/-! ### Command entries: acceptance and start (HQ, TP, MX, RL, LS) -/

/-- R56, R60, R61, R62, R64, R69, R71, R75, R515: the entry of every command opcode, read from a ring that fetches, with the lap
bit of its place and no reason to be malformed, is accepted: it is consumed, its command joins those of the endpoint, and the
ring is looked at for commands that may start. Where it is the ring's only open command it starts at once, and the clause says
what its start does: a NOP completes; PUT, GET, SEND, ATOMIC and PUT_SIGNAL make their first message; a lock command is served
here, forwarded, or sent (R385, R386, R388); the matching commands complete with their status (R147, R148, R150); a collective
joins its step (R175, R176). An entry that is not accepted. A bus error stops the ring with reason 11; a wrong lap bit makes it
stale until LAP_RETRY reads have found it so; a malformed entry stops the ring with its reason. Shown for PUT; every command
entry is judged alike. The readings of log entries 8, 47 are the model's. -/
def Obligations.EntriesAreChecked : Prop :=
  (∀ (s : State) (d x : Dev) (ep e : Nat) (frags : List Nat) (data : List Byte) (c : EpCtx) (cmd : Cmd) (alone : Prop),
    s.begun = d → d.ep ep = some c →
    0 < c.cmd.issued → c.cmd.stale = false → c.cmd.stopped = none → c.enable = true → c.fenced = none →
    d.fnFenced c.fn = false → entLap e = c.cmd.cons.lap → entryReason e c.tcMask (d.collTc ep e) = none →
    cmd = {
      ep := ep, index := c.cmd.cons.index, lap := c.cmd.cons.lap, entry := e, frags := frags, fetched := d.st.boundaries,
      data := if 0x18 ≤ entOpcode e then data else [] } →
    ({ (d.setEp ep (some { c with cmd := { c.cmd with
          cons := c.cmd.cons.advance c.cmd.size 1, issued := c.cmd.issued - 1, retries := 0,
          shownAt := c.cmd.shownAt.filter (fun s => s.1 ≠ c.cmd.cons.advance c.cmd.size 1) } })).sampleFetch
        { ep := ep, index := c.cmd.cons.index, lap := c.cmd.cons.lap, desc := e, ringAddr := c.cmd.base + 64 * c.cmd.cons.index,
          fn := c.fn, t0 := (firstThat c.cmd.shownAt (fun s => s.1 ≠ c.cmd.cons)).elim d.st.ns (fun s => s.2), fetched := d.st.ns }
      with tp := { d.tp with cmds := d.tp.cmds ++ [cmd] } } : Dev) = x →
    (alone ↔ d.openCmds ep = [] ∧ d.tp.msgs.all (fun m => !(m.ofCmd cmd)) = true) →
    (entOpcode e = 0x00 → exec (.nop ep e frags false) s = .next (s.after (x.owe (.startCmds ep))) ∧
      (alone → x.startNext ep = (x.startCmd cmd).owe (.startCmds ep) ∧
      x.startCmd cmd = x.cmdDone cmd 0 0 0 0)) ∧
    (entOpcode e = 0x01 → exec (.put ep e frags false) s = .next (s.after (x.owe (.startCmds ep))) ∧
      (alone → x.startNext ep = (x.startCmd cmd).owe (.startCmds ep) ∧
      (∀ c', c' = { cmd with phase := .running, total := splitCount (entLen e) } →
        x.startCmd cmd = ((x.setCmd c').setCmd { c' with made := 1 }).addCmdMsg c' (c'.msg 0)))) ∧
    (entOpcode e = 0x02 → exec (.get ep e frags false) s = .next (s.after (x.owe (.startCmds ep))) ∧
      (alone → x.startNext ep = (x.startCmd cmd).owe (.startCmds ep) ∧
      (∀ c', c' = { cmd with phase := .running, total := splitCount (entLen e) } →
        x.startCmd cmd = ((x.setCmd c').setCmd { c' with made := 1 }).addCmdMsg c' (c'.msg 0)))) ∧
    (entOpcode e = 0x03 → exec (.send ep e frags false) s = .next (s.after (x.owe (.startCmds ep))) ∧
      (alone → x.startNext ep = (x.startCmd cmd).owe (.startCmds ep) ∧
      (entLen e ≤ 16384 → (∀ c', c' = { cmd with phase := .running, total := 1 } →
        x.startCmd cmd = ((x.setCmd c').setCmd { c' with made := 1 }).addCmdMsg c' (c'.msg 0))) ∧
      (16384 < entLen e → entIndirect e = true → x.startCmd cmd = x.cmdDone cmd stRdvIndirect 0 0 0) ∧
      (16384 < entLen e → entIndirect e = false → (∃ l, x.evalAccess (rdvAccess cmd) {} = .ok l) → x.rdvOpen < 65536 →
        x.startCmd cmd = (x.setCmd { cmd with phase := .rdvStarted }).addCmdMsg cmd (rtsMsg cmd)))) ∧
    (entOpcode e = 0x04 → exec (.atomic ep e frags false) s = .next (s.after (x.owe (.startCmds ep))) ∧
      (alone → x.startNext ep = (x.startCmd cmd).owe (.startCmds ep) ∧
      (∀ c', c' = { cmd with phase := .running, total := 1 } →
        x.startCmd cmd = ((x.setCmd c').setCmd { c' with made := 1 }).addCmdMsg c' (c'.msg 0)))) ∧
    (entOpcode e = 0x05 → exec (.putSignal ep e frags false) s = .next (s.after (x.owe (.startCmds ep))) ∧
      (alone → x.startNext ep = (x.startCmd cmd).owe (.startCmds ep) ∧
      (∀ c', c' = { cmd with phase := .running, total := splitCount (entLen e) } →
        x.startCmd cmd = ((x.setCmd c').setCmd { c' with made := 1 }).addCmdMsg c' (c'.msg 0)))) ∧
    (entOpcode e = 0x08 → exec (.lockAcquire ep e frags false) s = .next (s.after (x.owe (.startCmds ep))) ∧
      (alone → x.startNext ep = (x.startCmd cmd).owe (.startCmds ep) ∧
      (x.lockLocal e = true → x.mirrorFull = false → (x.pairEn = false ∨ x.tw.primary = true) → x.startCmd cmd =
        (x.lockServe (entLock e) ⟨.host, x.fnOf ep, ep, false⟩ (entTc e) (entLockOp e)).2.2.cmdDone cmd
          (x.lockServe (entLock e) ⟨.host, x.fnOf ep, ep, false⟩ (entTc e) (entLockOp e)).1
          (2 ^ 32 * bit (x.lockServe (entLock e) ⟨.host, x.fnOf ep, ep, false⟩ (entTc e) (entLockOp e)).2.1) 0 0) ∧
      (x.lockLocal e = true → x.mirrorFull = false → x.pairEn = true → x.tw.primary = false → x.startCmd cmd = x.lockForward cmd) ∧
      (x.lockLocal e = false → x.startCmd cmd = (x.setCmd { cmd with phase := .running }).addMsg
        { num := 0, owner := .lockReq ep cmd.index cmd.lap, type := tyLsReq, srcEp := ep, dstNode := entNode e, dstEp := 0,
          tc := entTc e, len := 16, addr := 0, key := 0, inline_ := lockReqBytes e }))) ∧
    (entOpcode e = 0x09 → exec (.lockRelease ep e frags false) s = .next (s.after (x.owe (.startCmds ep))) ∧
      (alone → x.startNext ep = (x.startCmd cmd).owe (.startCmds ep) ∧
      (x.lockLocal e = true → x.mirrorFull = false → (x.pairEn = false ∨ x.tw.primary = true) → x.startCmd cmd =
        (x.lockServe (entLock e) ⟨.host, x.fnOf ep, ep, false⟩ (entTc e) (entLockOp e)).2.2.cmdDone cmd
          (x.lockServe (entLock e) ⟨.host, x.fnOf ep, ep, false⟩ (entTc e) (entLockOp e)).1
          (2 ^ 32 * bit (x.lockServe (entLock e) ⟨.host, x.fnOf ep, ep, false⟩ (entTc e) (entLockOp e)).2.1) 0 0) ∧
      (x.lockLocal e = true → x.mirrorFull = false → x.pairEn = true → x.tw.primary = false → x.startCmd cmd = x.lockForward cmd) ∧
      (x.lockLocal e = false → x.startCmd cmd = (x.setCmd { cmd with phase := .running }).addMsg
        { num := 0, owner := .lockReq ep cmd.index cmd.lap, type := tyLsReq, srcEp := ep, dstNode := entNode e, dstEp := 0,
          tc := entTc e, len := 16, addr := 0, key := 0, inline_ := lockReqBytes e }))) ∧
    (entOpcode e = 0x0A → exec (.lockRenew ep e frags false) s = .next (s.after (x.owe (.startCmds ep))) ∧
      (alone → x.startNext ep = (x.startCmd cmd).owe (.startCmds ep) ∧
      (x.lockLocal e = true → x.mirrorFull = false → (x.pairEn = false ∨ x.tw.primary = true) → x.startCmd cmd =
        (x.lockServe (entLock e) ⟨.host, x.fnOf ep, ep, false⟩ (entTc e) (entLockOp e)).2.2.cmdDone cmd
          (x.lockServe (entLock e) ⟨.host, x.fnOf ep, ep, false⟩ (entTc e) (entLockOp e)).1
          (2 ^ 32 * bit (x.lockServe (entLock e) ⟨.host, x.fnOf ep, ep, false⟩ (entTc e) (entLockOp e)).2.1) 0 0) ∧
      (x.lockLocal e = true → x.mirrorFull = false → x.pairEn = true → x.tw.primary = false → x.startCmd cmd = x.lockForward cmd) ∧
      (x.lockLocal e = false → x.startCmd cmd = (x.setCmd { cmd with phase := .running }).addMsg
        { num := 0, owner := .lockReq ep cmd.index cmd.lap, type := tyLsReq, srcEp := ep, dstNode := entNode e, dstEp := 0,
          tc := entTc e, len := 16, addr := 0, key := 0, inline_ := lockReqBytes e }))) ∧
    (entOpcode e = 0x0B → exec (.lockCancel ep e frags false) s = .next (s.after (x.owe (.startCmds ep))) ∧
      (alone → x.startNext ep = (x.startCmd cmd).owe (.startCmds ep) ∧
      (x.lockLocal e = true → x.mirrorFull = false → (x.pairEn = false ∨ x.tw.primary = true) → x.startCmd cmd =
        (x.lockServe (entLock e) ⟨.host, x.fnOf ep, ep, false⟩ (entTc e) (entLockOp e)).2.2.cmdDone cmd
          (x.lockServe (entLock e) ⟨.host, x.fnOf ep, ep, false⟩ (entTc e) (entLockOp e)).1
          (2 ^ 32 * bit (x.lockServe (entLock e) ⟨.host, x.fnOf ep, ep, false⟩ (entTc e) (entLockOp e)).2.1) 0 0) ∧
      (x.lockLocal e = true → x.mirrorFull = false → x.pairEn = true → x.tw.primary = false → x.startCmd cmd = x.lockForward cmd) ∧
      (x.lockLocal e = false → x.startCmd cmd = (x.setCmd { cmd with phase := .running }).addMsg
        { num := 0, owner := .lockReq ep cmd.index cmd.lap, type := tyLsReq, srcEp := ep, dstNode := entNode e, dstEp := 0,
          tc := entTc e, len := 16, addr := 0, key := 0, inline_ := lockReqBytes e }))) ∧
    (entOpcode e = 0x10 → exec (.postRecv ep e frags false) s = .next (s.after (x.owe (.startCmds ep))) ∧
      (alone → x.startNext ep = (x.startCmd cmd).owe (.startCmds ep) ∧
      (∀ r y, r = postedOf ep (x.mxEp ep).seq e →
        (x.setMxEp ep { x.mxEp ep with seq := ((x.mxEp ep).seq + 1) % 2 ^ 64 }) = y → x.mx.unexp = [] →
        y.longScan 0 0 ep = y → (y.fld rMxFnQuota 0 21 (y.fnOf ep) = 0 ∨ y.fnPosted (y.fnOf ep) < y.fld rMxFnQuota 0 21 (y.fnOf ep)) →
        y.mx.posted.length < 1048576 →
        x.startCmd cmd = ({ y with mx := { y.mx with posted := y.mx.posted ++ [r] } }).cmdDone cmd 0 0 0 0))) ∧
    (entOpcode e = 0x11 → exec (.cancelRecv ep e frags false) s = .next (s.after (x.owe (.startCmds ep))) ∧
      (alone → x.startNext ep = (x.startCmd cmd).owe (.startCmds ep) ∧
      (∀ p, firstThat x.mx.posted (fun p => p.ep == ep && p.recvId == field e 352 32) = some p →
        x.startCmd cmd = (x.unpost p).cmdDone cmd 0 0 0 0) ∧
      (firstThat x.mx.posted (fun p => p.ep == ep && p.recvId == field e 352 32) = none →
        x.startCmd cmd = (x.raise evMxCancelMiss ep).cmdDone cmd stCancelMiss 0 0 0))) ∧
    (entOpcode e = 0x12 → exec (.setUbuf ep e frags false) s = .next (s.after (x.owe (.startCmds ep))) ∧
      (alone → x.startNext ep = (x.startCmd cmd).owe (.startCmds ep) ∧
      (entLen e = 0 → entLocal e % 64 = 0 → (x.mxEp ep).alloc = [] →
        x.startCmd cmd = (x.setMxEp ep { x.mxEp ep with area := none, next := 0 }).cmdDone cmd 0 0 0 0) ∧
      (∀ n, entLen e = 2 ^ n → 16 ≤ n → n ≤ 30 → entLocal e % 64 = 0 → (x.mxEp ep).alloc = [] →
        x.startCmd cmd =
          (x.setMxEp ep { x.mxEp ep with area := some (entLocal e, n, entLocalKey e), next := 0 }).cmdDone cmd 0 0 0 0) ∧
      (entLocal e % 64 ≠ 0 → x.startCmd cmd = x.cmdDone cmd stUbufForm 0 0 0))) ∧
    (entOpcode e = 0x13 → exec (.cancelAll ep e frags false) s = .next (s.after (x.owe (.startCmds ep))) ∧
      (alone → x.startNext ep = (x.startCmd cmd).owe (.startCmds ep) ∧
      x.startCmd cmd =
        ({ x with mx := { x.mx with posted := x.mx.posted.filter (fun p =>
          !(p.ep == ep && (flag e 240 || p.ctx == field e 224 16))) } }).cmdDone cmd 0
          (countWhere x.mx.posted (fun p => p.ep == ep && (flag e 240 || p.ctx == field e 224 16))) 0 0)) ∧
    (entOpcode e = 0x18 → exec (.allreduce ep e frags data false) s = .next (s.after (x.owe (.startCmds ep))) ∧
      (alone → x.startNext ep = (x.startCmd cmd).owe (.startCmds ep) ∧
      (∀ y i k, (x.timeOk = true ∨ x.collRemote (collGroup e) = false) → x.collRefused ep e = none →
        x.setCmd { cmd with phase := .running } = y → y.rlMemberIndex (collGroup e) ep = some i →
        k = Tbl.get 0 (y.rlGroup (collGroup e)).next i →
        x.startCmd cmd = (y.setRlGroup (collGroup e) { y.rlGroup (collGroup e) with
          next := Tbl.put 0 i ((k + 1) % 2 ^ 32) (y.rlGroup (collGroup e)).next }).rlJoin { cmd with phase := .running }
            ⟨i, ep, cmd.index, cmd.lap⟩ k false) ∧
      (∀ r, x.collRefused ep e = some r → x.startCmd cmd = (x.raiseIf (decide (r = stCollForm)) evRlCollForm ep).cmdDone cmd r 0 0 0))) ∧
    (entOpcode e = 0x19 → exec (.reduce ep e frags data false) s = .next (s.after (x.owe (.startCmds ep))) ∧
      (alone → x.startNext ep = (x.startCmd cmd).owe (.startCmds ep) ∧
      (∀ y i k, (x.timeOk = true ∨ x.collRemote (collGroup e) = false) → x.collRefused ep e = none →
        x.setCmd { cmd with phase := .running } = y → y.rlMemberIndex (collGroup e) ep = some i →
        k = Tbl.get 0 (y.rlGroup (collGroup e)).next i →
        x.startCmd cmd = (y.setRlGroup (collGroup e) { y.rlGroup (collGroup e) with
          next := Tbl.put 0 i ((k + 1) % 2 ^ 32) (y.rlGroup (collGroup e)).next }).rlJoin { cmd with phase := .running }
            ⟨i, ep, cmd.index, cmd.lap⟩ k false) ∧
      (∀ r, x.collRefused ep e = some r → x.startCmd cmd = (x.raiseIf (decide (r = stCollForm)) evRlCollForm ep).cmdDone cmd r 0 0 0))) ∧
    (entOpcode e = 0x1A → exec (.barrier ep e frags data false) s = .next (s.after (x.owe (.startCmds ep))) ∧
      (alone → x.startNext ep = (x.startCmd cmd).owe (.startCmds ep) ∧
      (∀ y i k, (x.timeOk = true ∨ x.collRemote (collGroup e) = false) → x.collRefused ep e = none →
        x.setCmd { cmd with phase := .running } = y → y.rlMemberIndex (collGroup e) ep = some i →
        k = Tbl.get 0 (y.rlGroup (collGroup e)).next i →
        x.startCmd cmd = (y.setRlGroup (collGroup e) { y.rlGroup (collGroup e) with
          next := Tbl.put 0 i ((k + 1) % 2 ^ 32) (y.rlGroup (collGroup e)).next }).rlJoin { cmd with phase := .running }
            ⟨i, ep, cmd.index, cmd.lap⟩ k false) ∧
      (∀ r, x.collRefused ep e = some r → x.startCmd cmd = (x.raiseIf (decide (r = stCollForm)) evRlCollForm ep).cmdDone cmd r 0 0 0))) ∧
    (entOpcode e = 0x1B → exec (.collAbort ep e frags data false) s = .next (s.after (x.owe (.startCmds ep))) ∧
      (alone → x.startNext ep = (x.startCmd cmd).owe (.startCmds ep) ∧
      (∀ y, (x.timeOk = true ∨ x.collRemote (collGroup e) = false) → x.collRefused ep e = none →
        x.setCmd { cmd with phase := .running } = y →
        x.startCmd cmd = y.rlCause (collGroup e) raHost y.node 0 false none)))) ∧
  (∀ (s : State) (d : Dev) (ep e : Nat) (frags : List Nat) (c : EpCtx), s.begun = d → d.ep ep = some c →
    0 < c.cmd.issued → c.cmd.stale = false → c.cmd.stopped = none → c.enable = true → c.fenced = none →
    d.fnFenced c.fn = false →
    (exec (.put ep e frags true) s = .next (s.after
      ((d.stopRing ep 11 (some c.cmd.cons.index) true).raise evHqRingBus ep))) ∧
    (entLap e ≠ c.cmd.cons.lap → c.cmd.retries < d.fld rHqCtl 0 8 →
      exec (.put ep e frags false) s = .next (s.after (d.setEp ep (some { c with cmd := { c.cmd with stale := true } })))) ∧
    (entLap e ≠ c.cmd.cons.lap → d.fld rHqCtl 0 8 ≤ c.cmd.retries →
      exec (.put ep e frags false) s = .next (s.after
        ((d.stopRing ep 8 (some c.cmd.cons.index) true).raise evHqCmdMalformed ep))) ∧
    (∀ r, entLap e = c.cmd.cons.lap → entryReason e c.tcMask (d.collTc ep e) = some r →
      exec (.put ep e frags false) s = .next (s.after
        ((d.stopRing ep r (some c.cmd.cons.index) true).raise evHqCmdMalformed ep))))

■ What is being asked:
Would you copy out exactly the lines above that start at the one containing "(entLocal e %" and end at the one containing "(countWhere x.mx.posted (fun", inclusive?

■ Result:
      (entLocal e % 64 ≠ 0 → x.startCmd cmd = x.cmdDone cmd stUbufForm 0 0 0))) ∧
    (entOpcode e = 0x13 → exec (.cancelAll ep e frags false) s = .next (s.after (x.owe (.startCmds ep))) ∧
      (alone → x.startNext ep = (x.startCmd cmd).owe (.startCmds ep) ∧
      x.startCmd cmd =
        ({ x with mx := { x.mx with posted := x.mx.posted.filter (fun p =>
          !(p.ep == ep && (flag e 240 || p.ctx == field e 224 16))) } }).cmdDone cmd 0
          (countWhere x.mx.posted (fun p => p.ep == ep && (flag e 240 || p.ctx == field e 224 16))) 0 0)) ∧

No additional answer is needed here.